Wandering in Kew Gardens: Illustrations from a Victorian Guidebook

August 05, 2019

Wandering in Kew Gardens: Illustrations from a Victorian Guidebook

Do you recognise any of these scenes at Kew Gardens in 1857? The illustrations are from a charming book, Wanderings Through the Conservatories at Kew, published less than two decades after Kew's incorporation as a national botanical garden. The book is organised as a conversational guide that leads the reader on a tour of the gardens, describing the plants and their settings, and providing ecological information, including numerous quotations from scientific authorities and explorers. 

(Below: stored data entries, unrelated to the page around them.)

-- ==== Sys2Proof/Certificates/Slice0/Obligations.lean ====
section
/-! DEFINITION. The statements for the provers. Each docstring names the rule of spec/ it rests on; each is about the
machine, for all states and operands. Arithmetic is written out in Nat, Int or ℚ here, not with the model's functions,
except where the statement is about such a function. -/

open Sys2Proof Sys2Proof.Machine

/-- The opcodes of R85. -/
def Sys2Proof.listedOpcodes : List Nat :=
  [0x00, 0x10, 0x11, 0x20, 0x21, 0x30, 0x31, 0x32, 0x40, 0x41, 0x50, 0x51, 0x60, 0x61]

/-- R88 spelled out on the bits of the word: (a) a reserved opcode, or (b) a non-zero bit in a must-be-zero field of R86, or
(c) a channel out of range. -/
abbrev Sys2Proof.IllegalWord (cfg : Cfg) (w : CommandWord) : Prop :=
  (w.extractLsb' 0 8).toNat ∉ listedOpcodes ∨
  w.extractLsb' 12 4 ≠ 0#4 ∨
  ((w.extractLsb' 0 8).toNat ∉ [0x32, 0x51] ∧ w.extractLsb' 8 4 ≠ 0#4) ∨
  ((w.extractLsb' 0 8).toNat ∈ [0x00, 0x20, 0x21, 0x30, 0x31, 0x32, 0x41, 0x60] ∧ w.extractLsb' 16 48 ≠ 0#48) ∨
  ((w.extractLsb' 0 8).toNat ∈ [0x10, 0x11] ∧ w.extractLsb' 48 16 ≠ 0#16) ∨
  ((w.extractLsb' 0 8).toNat = 0x61 ∧ w.extractLsb' 19 45 ≠ 0#45) ∨
  ((w.extractLsb' 0 8).toNat ≠ 0x11 ∧ w.extractLsb' 64 32 ≠ 0#32) ∨
  ((w.extractLsb' 0 8).toNat = 0x32 ∧ cfg.n ≤ (w.extractLsb' 8 4).toNat) ∨
  ((w.extractLsb' 0 8).toNat = 0x51 ∧ 3 ≤ (w.extractLsb' 8 4).toNat)

/-- What R136 makes of the channels `fs`, given `now` and the levels: each channel on its own. -/
def Sys2Proof.PolledChannels (cfg : Cfg) (p : Ports) (fs gs : List FanChannel) : Prop :=
  gs.length = fs.length ∧
  ∀ (i : Nat) (f : FanChannel), fs[i]? = some f → ∃ g, gs[i]? = some g ∧ g.rpm = f.rpm ∧
    let cur : Level := if p.tachLevel.getLsbD i then .high else .low
    let elapsed := (p.tick.toNat + 2 ^ 32 - f.ltt.toNat) % 2 ^ 32
    (cur ≠ f.lvl ∧ cfg.debTicks < elapsed → g.lvl = cur ∧ g.ltt = p.tick ∧
      (cur = cfg.riseLevel → g.pcnt.toNat = (f.pcnt.toNat + 1) % 2 ^ 32) ∧ (cur ≠ cfg.riseLevel → g.pcnt = f.pcnt)) ∧
    (¬ (cur ≠ f.lvl ∧ cfg.debTicks < elapsed) → g = f)

/-! ### Encoding -/

/-- Words of 95_test_vectors.md (V19 to V29, V20a to V20i) read as the commands they stand for, or as illegal. -/
def Obligations.WordsOfTheSpecDecode : Prop :=
  decode cfgRef 0x000000000000000000000000#96 = .ok .nop ∧
  decode cfgRef 0x000000000000FFFFFFF00010#96 = .ok (.elapsed 0xFFFFFFF0#32) ∧
  decode cfgRef 0x000002000000FFFFFF000011#96 = .ok (.duetime 0xFFFFFF00#32 0x200#32) ∧
  decode cfgRef 0x000000000000000000000B32#96 = .ok (.rpmrd 11#4) ∧
  decode cfgRef 0x00000000FFFFFFFB00000040#96 = .ok (.pidupd 0xFFFFFFFB0000#48) ∧
  decode cfgRef 0x000000000000006400000251#96 = .ok (.applyCh 2#4 6553600#48) ∧
  decode cfgRef 0x000000000000000000070061#96 = .ok (.flagclr 0b111#3) ∧
  decode cfgRef 0x0000000000000000000000FF#96 = .error .reservedOpcode ∧
  decode cfgRef 0x000000000001000000000010#96 = .error .nonZeroField ∧
  decode cfgRef 0x000000000000000000000C32#96 = .error .channelOutOfRange

/-- Decoding an encoded instruction gives it back, for every instruction whose channel is legal (R81, R83, R84, R85). -/
def Obligations.DecodeOfEncodeIsTheInstruction : Prop :=
  ∀ (cfg : Cfg) (i : Instr), i.wellFormed cfg = true → decodeEncoded cfg (encode i) = some i

/-- A command word has one meaning: what decodes to an instruction is that instruction's encoding, bit for bit, and the
channel is legal (R85, R86). -/
def Obligations.EncodeOfDecodeIsTheWord : Prop :=
  ∀ (cfg : Cfg) (w : CommandWord) (i : Instr), decode cfg w = .ok i →
    encode i = .command w ∧ i.wellFormed cfg = true

/-- R85: a word encodes the command of a row exactly when `(w AND mask) = match` and the value condition holds; where
only the value condition fails it is illegal for its channel. -/
def Obligations.WordEncodesCommandWhenMaskMatches : Prop :=
  (∀ (w : CommandWord) (j : Instr), j.tableRowMatches (.command w) = true →
    ∃ i : Instr, i.tableMask = j.tableMask ∧ i.tableMatch = j.tableMatch ∧ encode i = .command w ∧
      ∀ cfg : Cfg, (i.wellFormed cfg = true → decode cfg w = .ok i) ∧
        (i.wellFormed cfg = false → decode cfg w = .error .channelOutOfRange)) ∧
  (∀ (cfg : Cfg) (w : CommandWord) (i : Instr), decode cfg w = .ok i →
    i.tableRowMatches (.command w) = true ∧ i.wellFormed cfg = true)

/-- R87: the 242 values of `op` that R85 does not list are reserved: such a word is no command; and no word but the all-zero
one is `NOP`. That the cause given is then the opcode, whatever the other bits, so that of several causes the opcode is looked at
first, is the model's choice (log 14): the hardware reports no cause (R187). -/
def Obligations.UnlistedOpcodesAreReserved : Prop :=
  (∀ (cfg : Cfg) (w : CommandWord), decode cfg w = .error .reservedOpcode ↔
    (w.extractLsb' 0 8).toNat ∉ Sys2Proof.listedOpcodes) ∧
  ((List.range 256).filter fun o => decodeWord (BitVec.ofNat 96 o) = .error .reservedOpcode).length = 242 ∧
  ∀ (cfg : Cfg) (w : CommandWord), decode cfg w = .ok .nop ↔ w = 0#96

/-- R83: each bit of the event vector is one event, and no bit set is no event. -/
def Obligations.EventBitsStandForTheirEvents : Prop :=
  firstEvent 0b0001#4 = some (.evTemp, 0b0001#4) ∧ firstEvent 0b0010#4 = some (.evRpm, 0b0010#4) ∧
  firstEvent 0b0100#4 = some (.evPid, 0b0100#4) ∧ firstEvent 0b1000#4 = some (.evTach, 0b1000#4) ∧
  ∀ v : EventVector, (firstEvent v = none ↔ v = 0#4) ∧
    ∀ (i : Instr) (b : EventVector), firstEvent v = some (i, b) → v &&& b = b ∧ firstEvent b = some (i, b)

/-- R82: the fields of the response word. -/
def Obligations.ResponseWordHoldsItsFields : Prop :=
  ∀ r : Response,
    (r.word.extractLsb' 0 1 = if r.status = .ok then 0#1 else 1#1) ∧ r.word.extractLsb' 1 7 = 0#7 ∧
    r.word.extractLsb' 8 48 = r.r0 ∧ r.word.extractLsb' 56 48 = r.r1

/-! ### A step -/

/-- R68, R89, R196: a step with a legal command presented runs that command and then takes it off the port; the events
presented with it are still to come, and with none the next presentation comes. That they are left on the port under the command's
own tick, levels and ADC code is the model's choice (log 5; R190 and R193 have an event sample when it takes effect), and the
schedule `inbox` with its count of free draws is the model's form (log 1). -/
def Obligations.StepRunsTheDecodedCommand : Prop :=
  ∀ (s t : State) (w : CommandWord) (i : Instr), s.cfg.wf = true → s.input.rst = false → s.input.cmd = some w →
    decode s.cfg w = .ok i → exec i s = .next t →
    step s = .next { t with
      inbox := if s.input.ev = 0#4 then s.inbox.tail else { s.input with cmd := none } :: s.inbox.tail
      inputDraws := if s.inbox = [] then s.inputDraws + 1 else s.inputDraws }

/-- R68, R194: a step with no reset and no command, but an event presented, runs the event and clears its bit. Which of several
goes first, one a step, and that the others are left under the same data ports, is the model's choice (log 5); the schedule `inbox`
with its count of free draws is the model's form (log 1). -/
def Obligations.StepRunsThePresentedEvent : Prop :=
  ∀ (s t : State) (i : Instr) (b : EventVector), s.cfg.wf = true → s.input.rst = false → s.input.cmd = none →
    firstEvent s.input.ev = some (i, b) → exec i s = .next t →
    step s = .next { t with
      inbox := if s.input.ev &&& ~~~b = 0#4 then s.inbox.tail
        else { s.input with ev := s.input.ev &&& ~~~b } :: s.inbox.tail
      inputDraws := if s.inbox = [] then s.inputDraws + 1 else s.inputDraws }

/-- R86, R88: an illegal command word, for whichever of the three causes, is answered `ERR` and changes no state element
and no output; and every other word is one of the 14 commands. -/
def Obligations.IllegalCommandAnswersErrAndChangesNothing : Prop :=
  (∀ (s : State) (w : CommandWord), s.cfg.wf = true → s.input.rst = false → s.input.cmd = some w →
    IllegalWord s.cfg w →
    ∃ t, step s = .next t ∧ t.rsp = errRsp ∧ SameCore s t ∧ t.curveDraws = s.curveDraws ∧
      ∀ c : Fin 3, t.pwmDuty c = s.pwmDuty c) ∧
  (∀ (cfg : Cfg) (w : CommandWord), ¬ IllegalWord cfg w → ∃ i, decode cfg w = .ok i ∧ i.isEvent = false)

/-- R186: under a legal configuration every step completes with a next state; and every command, from every state,
completes with a response, every event without one. -/
def Obligations.EveryOperationCompletes : Prop :=
  (∀ s : State, s.cfg.wf = true → ∃ t, step s = .next t) ∧
  ∀ (i : Instr) (s : State), ∃ t, exec i s = .next t ∧ (t.rsp = none ↔ i.isEvent = true)

/-- U3 (93_implementation_defined.md): a configuration that breaks R46 (1), (2) or (4) is refused before anything runs. That
the refusal is `step`'s is the model's form (log 9). -/
def Obligations.IllegalConfigurationIsRefused : Prop :=
  ∀ s : State, s.cfg.wf = false → step s = .refused .configOutsideSpec

/-- R196: events presented with a command take effect after it and before the next one: the command's step, legal or illegal, gives
the response and its effect alone, and the very next step is an event presented with it, run on what the command left. Which of
several events goes first, and that the event samples the data ports the command had, is the model's choice (log 5); the schedule
`inbox` is the model's form (log 1). -/
def Obligations.EventTakesEffectAfterTheCommand : Prop :=
  ∀ (s : State) (w : CommandWord), s.cfg.wf = true → s.input.rst = false → s.input.cmd = some w → s.input.ev ≠ 0#4 →
    ∃ (t v : State) (i : Instr) (b : EventVector),
      step s = .next t ∧ t.rsp ≠ none ∧
      (∀ c, decode s.cfg w = .ok c → ∃ a, exec c s = .next a ∧ SameCore a t ∧ t.rsp = a.rsp) ∧
      (∀ r, decode s.cfg w = .error r → SameCore s t ∧ t.rsp = errRsp) ∧
      t.input = { s.input with cmd := none } ∧ firstEvent s.input.ev = some (i, b) ∧
      exec i t = .next v ∧ v.rsp = none ∧
      step t = .next { v with
        inbox := if s.input.ev &&& ~~~b = 0#4 then s.inbox.tail
          else { s.input with cmd := none, ev := s.input.ev &&& ~~~b } :: s.inbox.tail }

/-- R196 (R177): a flag set is never undone by a `FLAGCLR` presented at the same time: whatever events are presented with the
`FLAGCLR`, once it and they have taken effect every flag an event sets is 1, and the others are as the clear left them; the response
of the `FLAGCLR` shows none of the events. That each event takes a step is the model's form (log 5). -/
def Obligations.FlagSetSurvivesSimultaneousClear : Prop :=
  ∀ (s : State) (w : CommandWord) (m : FlagSet), s.cfg.wf = true → s.input.rst = false →
    s.input.cmd = some w → decode s.cfg w = .ok (.flagclr m) →
    ∃ t u, step s = .next t ∧ t.rsp = okRsp (s.flags.setWidth 48) ((s.flags &&& ~~~m).setWidth 48) ∧
      core.run ((List.range 4).countP s.input.ev.getLsbD) t = .next u ∧ u.inbox = s.inbox.tail ∧
      ∀ k < 3, u.flags.getLsbD k = (s.input.ev.getLsbD k || (s.flags.getLsbD k && !m.getLsbD k))

/-- R194 (R190 to R193): of a set of events presented together each takes effect, once, and nothing else happens: each timer
event's flag is set, `EV_TEMP` writes one sample in `EVENT` mode and none in `POLLED` mode, `EV_TACH` polls every fan channel, what
belongs to no event presented is as it was, and no event has a response. That they take effect one a step and all sample the data
ports they were presented with is the model's choice (log 5); the schedule `inbox` with its count of free draws is its form (log 1). -/
def Obligations.PresentedEventsAllTakeEffect : Prop :=
  ∀ s : State, s.cfg.wf = true → s.input.rst = false → s.input.cmd = none → s.input.ev ≠ 0#4 →
    ∃ u, core.run ((List.range 4).countP s.input.ev.getLsbD) s = .next u ∧
      u.flags = s.flags ||| s.input.ev.setWidth 3 ∧
      (s.input.ev.getLsbD 0 = true → s.cfg.sampleMode = .event →
        u.buf = s.buf.set s.widx.toNat s.input.adcRaw ∧ u.widx.toNat = (s.widx.toNat + 1) % s.cfg.cap) ∧
      ((s.input.ev.getLsbD 0 = false ∨ s.cfg.sampleMode = .polled) → u.buf = s.buf ∧ u.widx = s.widx) ∧
      (s.input.ev.getLsbD 3 = true → PolledChannels s.cfg s.input s.fans u.fans) ∧
      (s.input.ev.getLsbD 3 = false → u.fans = s.fans) ∧
      u.integ = s.integ ∧ u.lerr = s.lerr ∧ u.ltime = s.ltime ∧ u.lout = s.lout ∧ u.duty = s.duty ∧ u.cfg = s.cfg ∧
      u.rsp = none ∧ u.curveDraws = s.curveDraws ∧ u.inbox = s.inbox.tail ∧
      u.inputDraws = if s.inbox = [] then s.inputDraws + 1 else s.inputDraws

/-- R195: the events commute: two of them in either order give the same state. -/
def Obligations.EventsCommute : Prop :=
  ∀ (i j : Instr) (s a b c d : State), i.isEvent = true → j.isEvent = true →
    exec i s = .next a → exec j a = .next b → exec j s = .next c → exec i c = .next d → b = d

/-! ### Reset -/

/-- R47: the table of the state after reset, for every configuration and every `now0`. -/
def Obligations.ResetStateIsTheTable : Prop :=
  ∀ (cfg : Cfg) (now0 : Tick), cfg.wf = true →
    let s := State.resetAt cfg now0
    s.cfg = cfg ∧ s.flags = 0#3 ∧ s.buf.length = cfg.cap ∧ (∀ k < cfg.cap, (bufRead s.buf k).toNat = cfg.prefill) ∧
    s.widx = 0#8 ∧ s.fans.length = cfg.n ∧
    (∀ i < cfg.n, ∃ f, s.fans[i]? = some f ∧ f.lvl = .low ∧ f.ltt = now0 ∧ f.pcnt = 0#32 ∧ f.rpm = 0#32) ∧
    s.integ.toInt = 0 ∧ s.lerr.toInt = 0 ∧ s.ltime = now0 ∧ s.lout.toInt = 3276800 ∧
    ∀ c : Fin 3, s.duty.get c = cfg.floor.get c

/-- R215, R216, R219: with `rst` asserted the step is a reset at the sampled tick, whatever command and events are
presented with it: they are gone afterwards, without a response and without effect. That the schedule `inbox` moves on by the whole
presentation is the model's form (logs 1 and 11). -/
def Obligations.ResetAbandonsCommandAndEvents : Prop :=
  ∀ s : State, s.cfg.wf = true → s.input.rst = true →
    ∃ t, step s = .next t ∧ SameCore (State.resetAt s.cfg s.input.tick) t ∧ t.rsp = none ∧ t.inbox = s.inbox.tail

/-- R48, at reset: the invariant holds after reset, for every legal configuration and every `now0`. -/
def Obligations.ResetMeetsTheInvariant : Prop :=
  (∀ (cfg : Cfg) (now0 : Tick), cfg.wf = true → (State.resetAt cfg now0).Inv) ∧ State.reset.Inv

/-- R48: the invariant is kept by every step. -/
def Obligations.EveryStepKeepsTheInvariant : Prop :=
  ∀ s t : State, s.Inv → step s = .next t → t.Inv

/-! ### Clock -/

/-- R110: the elapsed time is the difference modulo the counter's width, for every width. -/
def Obligations.ElapsedIsDifferenceModuloWidth : Prop :=
  ∀ (w : Nat) (reference now : BitVec w),
    ((elapsedSince reference now).toNat : Int) = ((now.toNat : Int) - reference.toNat) % 2 ^ w

/-- R114 (1): added to the reference, the elapsed time gives `now` back, modulo the counter's width. -/
def Obligations.ElapsedAddsBackToNow : Prop :=
  ∀ (w : Nat) (a b : BitVec w), ((elapsedSince a b).toNat + a.toNat) % 2 ^ w = b.toNat

/-- R112: `ELAPSED` answers the elapsed time and changes nothing. -/
def Obligations.ElapsedCommandResult : Prop :=
  ∀ (s : State) (reference : Tick), ∃ r0 : Result,
    exec (.elapsed reference) s = .next { s with rsp := okRsp r0 0#48 } ∧
    r0.toNat = (s.input.tick.toNat + 2 ^ 32 - reference.toNat) % 2 ^ 32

Much of the Victorian garden will be recognisable to modern visitors, including the Orangery, glasshouses, Kew Palace, and pagoda.
Of particular interest are the India Rubber and Breadfruit trees, which were economically important to the British Empire - Kew was founded partly to study plants that could feed and supply slaves, colonists, and the Army and Navy.

The engravings in Wanderings Through the Conservatories at Kew were made from daguerreotypes taken at Kew, probably by the book's author, Philip Henry Gosse (1810-1888), an English naturalist, Christian evangelist, and one of the leading science writers of the Victorian era.
He first came to prominence in the late 1840s for his scientifically significant books on the ecology of Canada and Jamaica. A series of successful volumes for the general public followed, and in 1853 he published A Naturalist's Rambles on the Devonshire Coast, "which brought before the public the science of marine biology, and was partly responsible for the sea-shore craze of the mid-Victorian period... In May 1853 he helped establish the first public aquarium in Regent's Park and later that year constructed one of the first domestic glass aquariums. The following year he published The Aquarium which triggered a second craze to sweep through Victorian society. Much of Gosse's success was due to the fact that he was essentially a field naturalist who was able to impart to his readers something of the thrill of studying living animals at first hand" (ODNB).